Lines from the line with "3 (R141). -/" to the line with "opaque spdmByte : Nat → Nat → BitVec 8" in the entries below, and only those, must be output exactly, with both ends included.

#### Input data:

-*-

/-- Settles O18: below the bound the separator's word is the index, which fits it. -/
theorem wdigClockSeparatorStoresTheIndex : Obligations.WdigClockSeparatorStoresTheIndex := by
  intro s v hv
  refine ⟨fun hlt => ?_, fun hge => exec_wdig_of_drop (.inr (by rwa [hv]))⟩
  obtain ⟨mask, hm⟩ := exists_entry_of_lt (c := s.config) (idx := v) (by rwa [hv])
  obtain ⟨t, hexec, hword, hothers, hframe⟩ := exec_stores (exec_wdig_of_entry (p := 2) (by decide) hm)
  rw [digitWord_separator ⟨hv, rfl⟩] at hword
  exact ⟨t, hexec, hword, hword ▸ toNat_ofNat_of_fits (by omega), hothers, hframe⟩

/-- Settles O19: in GENERAL the separator is one of the encoded positions. -/
theorem wdigGeneralSeparatorStoresTheGlyph : Obligations.WdigGeneralSeparatorStoresTheGlyph :=
  fun s idx hv => wdigStoresTheEntryOfItsOwnTable.2 s 2 idx hv (by decide)

/-! ### When WRAW drops, and what it stores (41_buffer.md R96-R99) -/

theorem exec_wraw_of_drop {pos value : Nat} (h : 4 < pos ∨ 0xFFFF < value) (s : State) :
    exec (.wraw pos value) s = .next s := by
  refine exec_eq_next.mpr ?_
  obtain ⟨p, v, hp, hv, -⟩ | ⟨-, hdrop⟩ := writeRaw_cases pos value s
  · obtain hpos | hvalue := h
    · cases (writablePos_of_gt hpos).symm.trans hp
    · cases (rawWord_of_gt hvalue).symm.trans hv
  · exact hdrop.symm

theorem exec_wraw_of_fits {p : Fin 8} (hp : p.val ≤ 4) {value : Nat} (hvalue : value ≤ 0xFFFF) (s : State) :
    exec (.wraw p value) s = .next (writeBuf p (BitVec.ofNat 16 value) s) := by
  have hexec := exec_wraw_of_le hp (BitVec.ofNat 16 value) s
  rwa [toNat_ofNat_of_fits hvalue] at hexec

theorem readBuf_writeRaw_unused {q : Fin 8} (hq : 5 ≤ q.val) (pos value : Nat) (s : State) :
    readBuf (writeRaw pos value s) q = readBuf s q := by
  obtain ⟨p, v, hp, -, h⟩ | ⟨-, h⟩ := writeRaw_cases pos value s
  · rw [h, readBuf_writeBuf_unused hp hq]
  · rw [h]

/-- Settles O23: the first failing check drops, and with neither failing the value is stored. -/
theorem wrawFollowsItsPseudocode : Obligations.WrawFollowsItsPseudocode := by
  refine ⟨fun _ _ => decode_wraw_word, fun s pos value => ⟨fun hpos => exec_wraw_of_drop (.inl hpos) s,
    fun hvalue => exec_wraw_of_drop (.inr hvalue) s, fun hpos hvalue => ?_⟩⟩
  obtain ⟨p, rfl⟩ : ∃ p : Fin 8, p.val = pos := ⟨⟨pos, by omega⟩, rfl⟩
  obtain ⟨t, hexec, hword, hothers, hframe⟩ := exec_stores (exec_wraw_of_fits hpos hvalue s)
  exact ⟨t, hexec, fun q hq => Fin.ext hq ▸ hword, fun q hq => hothers q (fun h => hq (congrArg Fin.val h)), hframe⟩

/-- Settles O24: a position above 4 drops, and every store is at a position 0 to 4. -/
theorem wrawBeyondPositionFourIsANoOp : Obligations.WrawBeyondPositionFourIsANoOp := fun s pos value =>
  ⟨fun hpos => exec_wraw_of_drop (.inl hpos) s, writeRaw pos value s, exec_eq_effect (.wraw pos value) s,
    fun _ hq => readBuf_writeRaw_unused hq pos value s⟩

/-- Settles O25: a value that does not fit 16 bits is dropped, and one that fits is its word's own value. -/
theorem wrawNeverTruncates : Obligations.WrawNeverTruncates := by
  refine fun s pos value => ⟨fun hvalue => exec_wraw_of_drop (.inr hvalue) s, ?_⟩
  rintro hvalue p rfl hp
  have hfits : value ≤ 0xFFFF := Nat.le_of_lt_succ hvalue
  refine ⟨_, exec_wraw_of_fits hp hfits s, ?_⟩
  rw [readBuf_writeBuf_same, toNat_ofNat_of_fits hfits]

/-- Settles O26: WRAW reads no parameter, so its store is the same in both variants. -/
theorem wrawAcceptsDigitPositionsInBothVariants : Obligations.WrawAcceptsDigitPositionsInBothVariants :=
  fun s _ _ value _ hp => ⟨_, exec_wraw_of_le hp value s, readBuf_writeBuf_same ..⟩
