-- ==== Sys2Proof/Config.lean ====
section
/-!
DEFINITION. The free values: what the specification leaves open and the device nonetheless produces
(log entry 6). Each is a constant without a body, so that no proof can see its value; the argument is the
counter `freeCtr` of the state, or the operands on which the value may depend.
-/
namespace Sys2Proof.Config

/-- The uniform of a VCVT that rounds stochastically: the instruction names no Spore quad (R68, R133). -/
opaque vcvtUniform : Nat → Nat → BitVec 24
/-- Value and index of VRMAXI over no element (R133). -/
opaque emptyMax : Nat → BitVec 32
/-- Lanes of SCAT between the number of groups and N (R135, R136). -/
opaque scatLane : Nat → Nat → BitVec 32
/-- GETID with an IMM above 3 (R141). -/
opaque getIdOther : Nat → BitVec 64

/-- Where in slice storage firmware places the KV page of a context: context, page (the specification leaves the placement to firmware and
kernels, R190). -/
opaque kvPlace : Nat → Nat → Nat

/-- A byte of an LPDDR5X line read under a generation other than the one it was written under (R192): DPA, the
line's generation, the reader's. -/
opaque otherGeneration : Nat → Nat → Nat → BitVec 8
/-- The logits of a stream for the position it computes, where the boundary's operand gives none: job context,
stream, position, token (the kernels' output place is not specified). -/
opaque logit : Nat → Nat → Nat → Nat → BitVec 32
/-- The 8 data bytes and the digest of a measurement-log entry (R557 names the kinds and no contents): entry
sequence number, byte. -/
opaque measurement : Nat → Nat → BitVec 8

/-- LP_BASE of a given token at or beyond the vocabulary, which has no logit (R265, R268): the logits, the token. -/
opaque lpBaseBeyond : (logits : List (BitVec 32)) → Nat → BitVec 32

/-- The router's logit of an expert: job context, step, layer, row, expert (where the kernels leave it is not specified, R273). -/
opaque routerLogit : Nat → Nat → Nat → Nat → Nat → BitVec 32
/-- Byte k of the vector that a token's dispatch record carries: job context, step, layer, row, byte. -/
opaque activation : Nat → Nat → Nat → Nat → Nat → BitVec 8
/-- Element k of an expert's output: it depends on the shard, by its digest, and the record's vector (R278); the network is not specified. -/
opaque expertElement : (shard vector : List (BitVec 8)) → Nat → BitVec 32

/-- Byte i of the SHA-384 of the boot ROM, which the specification does not give (R555). -/
opaque romDigest : Nat → BitVec 8
/-- Byte i of a message that only the island's private key, or a standard the specification does not restate, determines
(R554): SPDM signatures, key shares and certificates' digests; counter, byte. -/
opaque spdmByte : Nat → Nat → BitVec 8

/-- Does an SPDM certificate chain verify to the root with a digest, and carry a serial number in its device certificate
(R546)? X.509 decides; the specification does not restate it. -/
opaque chainVerifies : (root chain : List Byte) → Nat → Bool
/-- The identity public key that a chain's device certificate carries (R513, R546). -/
opaque chainKey : List Byte → Nat × Nat

/-- MiB of a DESTROYING context's partition that are zeroed so far (R533 gives no rate): context, root edges. -/
opaque zeroedMiB : Nat → Nat → Nat
/-- MiB of a VERIFYING bed that are hashed and copied so far (R299 gives no rate): the bed's DPA, root edges. -/
opaque verifiedMiB : Nat → Nat → Nat

/-- A coupling term J * s across a part's border before the neighbour's first face has come (R391 gives no value): context, run,
half-sweep, side (0 previous, 1 next), site. -/
opaque mossUnseen : Nat → Nat → Nat → Nat → Nat → Int

/-- Byte of what the buddy holds for this device's job (R428 SOURCE 1, R430 stage COPY): context, object (0 and 1 the cutting slots, 2 tray,
3 page directory, 4 chunk map, 5 page map, 6 and 7 the beds), offset. -/
opaque buddyByte : Nat → Nat → Nat → BitVec 8
/-- What section 8 of a cutting does not record of a GIBBS_RUN that a regrow continues (R421): context, step, item (0 the command's index, 1
chains that FAULTED, 2 CFLAGS of its completion, 3 whether a write of records failed, 4 whether the step was a Gibbs step). -/
opaque regrowRun : Nat → Nat → Nat → Nat

end Sys2Proof.Config
end

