-- ==== Sys2Proof/Machine/OpsCtl.lean ====
section
/-!
DEFINITION. The CTL class (R141) as checks, ranges and effect; BR's target (R141, R145).
-/
namespace Sys2Proof.Machine

/-- IMM sign-extended to 64 bits. -/
def imm64 (f : CtlFields) : W64 := f.imm.signExtend 64

/-- A CTL instruction with no fault of its own. -/
def opCtl (cc : Nat) (checks : List FaultCheck) (ranges : List (Nat × Nat)) (effect : Nat → Core → Core) : IsaOp :=
  { queue := 5, checks := checks, ranges := ranges, cc := cc, tile := 0, effect := effect }

/-- NOP: no effect. -/
def opCtlNop (_f : CtlFields) : IsaOp := opCtl 1 [] [] fun _ c => c

/-- SDST = SA op SB. -/
def opCtlBin (op : W64 → W64 → W64) (f : CtlFields) : IsaOp :=
  opCtl 1 [] [] fun _ c => c.setSreg f.sdst.toNat (op (c.sreg f.sa.toNat) (c.sreg f.sb.toNat))

/-- The shift count SB[5:0]. -/
def shiftCount (y : W64) : Nat := y.toNat % 64

/-- ADDI. -/
def opAddi (f : CtlFields) : IsaOp := opCtl 1 [] [] fun _ c => c.setSreg f.sdst.toNat (c.sreg f.sa.toNat + imm64 f)

/-- LI. -/
def opLi (f : CtlFields) : IsaOp := opCtl 1 [] [] fun _ c => c.setSreg f.sdst.toNat (imm64 f)

/-- LIH: SDST[63:32] = IMM, the low half stays. -/
def opLih (f : CtlFields) : IsaOp :=
  opCtl 1 [] [] fun _ c => c.setSreg f.sdst.toNat (f.imm ++ (c.sreg f.sdst.toNat).setWidth 32)

/-- The address SA[19:0] + imm of LDS and STS, as an integer. -/
def ldsAddr (c : Core) (f : CtlFields) : Int := (c.sbits f.sa.toNat 19 0 : Int) + f.imm.toInt

/-- LS_BOUNDS of LDS and STS: outside local scratch, or not a multiple of 8 (R149). -/
def ldsCheck (c : Core) (f : CtlFields) : FaultCheck :=
  let a := ldsAddr c f
  ⟨decide (a < 0) || decide (a + 8 > (lsBytes : Int)) || a % 8 != 0, 0x0D⟩

/-- LDS. -/
def opLds (c : Core) (f : CtlFields) : IsaOp :=
  let a := (ldsAddr c f).toNat
  opCtl 5 [ldsCheck c f] [(a, 8)] fun _ c => c.setSreg f.sdst.toNat (BitVec.ofNat 64 (Memory.readLe c.ls a 8))

/-- STS. -/
def opSts (c : Core) (f : CtlFields) : IsaOp :=
  let a := (ldsAddr c f).toNat
  opCtl 5 [ldsCheck c f] [(a, 8)] fun _ c => { c with ls := Memory.writeLe c.ls a 8 (c.sreg f.sb.toNat).toNat }

/-- The condition of BR (R141). -/
def brTaken (cond : Nat) (x y : W64) : Bool :=
  match cond with
  | 0 => x == y
  | 1 => x != y
  | 2 => x.slt y
  | 3 => x.ult y
  | 4 => !x.slt y
  | _ => !x.ult y

/-- The target of a BR at index pc (log entry 17: relative to the branch's own index). -/
def brTarget (pc : Nat) (f : CtlFields) : Int := (pc : Int) + f.imm.toInt

/-- BR: COND above 5 raises RESERVED_FIELD; a target outside the code raises PC_BOUNDS, taken or not. A
taken branch sets the next index. -/
def opBr (c : Core) (k : KImage) (f : CtlFields) : IsaOp :=
  let tgt := brTarget c.pc f
  opCtl 1 [⟨decide (5 < f.cond.toNat), 0x03⟩, ⟨decide (tgt < 0) || decide ((k.code.length : Int) ≤ tgt), 0x0F⟩] []
    fun _ c =>
      if brTaken f.cond.toNat (c.sreg f.sa.toNat) (c.sreg f.sb.toNat) then { c with pc := tgt.toNat } else c

/-- GETID: logical core id, row 0 to 31, half, column (R15); other IMM values give a free value. -/
def opGetid (f : CtlFields) : IsaOp :=
  opCtl 1 [] [] fun ctr c =>
    let v : W64 := match f.imm.toNat with
      | 0 => BitVec.ofNat 64 c.logical
      | 1 => BitVec.ofNat 64 (c.logical / 16)
      | 2 => BitVec.ofNat 64 (c.logical / 256)
      | 3 => BitVec.ofNat 64 (c.logical % 16)
      | _ => Config.getIdOther ctr
    c.setSreg f.sdst.toNat v

/-- END: the kernel ends on this core; it leaves RUNNING once its queues have drained (R156). -/
def opEnd (_f : CtlFields) : IsaOp := opCtl 1 [] [] fun _ c => { c with ended := true }

end Sys2Proof.Machine
end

-*-

#### Solution below:
/-- GETID with an IMM above 3 (R141). -/
opaque getIdOther : Nat → BitVec 64

/-- Where in slice storage firmware places the KV page of a context: context, page (the specification leaves the placement to firmware and
kernels, R190). -/
opaque kvPlace : Nat → Nat → Nat

/-- A byte of an LPDDR5X line read under a generation other than the one it was written under (R192): DPA, the
line's generation, the reader's. -/
opaque otherGeneration : Nat → Nat → Nat → BitVec 8
/-- The logits of a stream for the position it computes, where the boundary's operand gives none: job context,
stream, position, token (the kernels' output place is not specified). -/
opaque logit : Nat → Nat → Nat → Nat → BitVec 32
/-- The 8 data bytes and the digest of a measurement-log entry (R557 names the kinds and no contents): entry
sequence number, byte. -/
opaque measurement : Nat → Nat → BitVec 8

/-- LP_BASE of a given token at or beyond the vocabulary, which has no logit (R265, R268): the logits, the token. -/
opaque lpBaseBeyond : (logits : List (BitVec 32)) → Nat → BitVec 32

/-- The router's logit of an expert: job context, step, layer, row, expert (where the kernels leave it is not specified, R273). -/
opaque routerLogit : Nat → Nat → Nat → Nat → Nat → BitVec 32
/-- Byte k of the vector that a token's dispatch record carries: job context, step, layer, row, byte. -/
opaque activation : Nat → Nat → Nat → Nat → Nat → BitVec 8
/-- Element k of an expert's output: it depends on the shard, by its digest, and the record's vector (R278); the network is not specified. -/
opaque expertElement : (shard vector : List (BitVec 8)) → Nat → BitVec 32

/-- Byte i of the SHA-384 of the boot ROM, which the specification does not give (R555). -/
opaque romDigest : Nat → BitVec 8
/-- Byte i of a message that only the island's private key, or a standard the specification does not restate, determines
(R554): SPDM signatures, key shares and certificates' digests; counter, byte. -/
opaque spdmByte : Nat → Nat → BitVec 8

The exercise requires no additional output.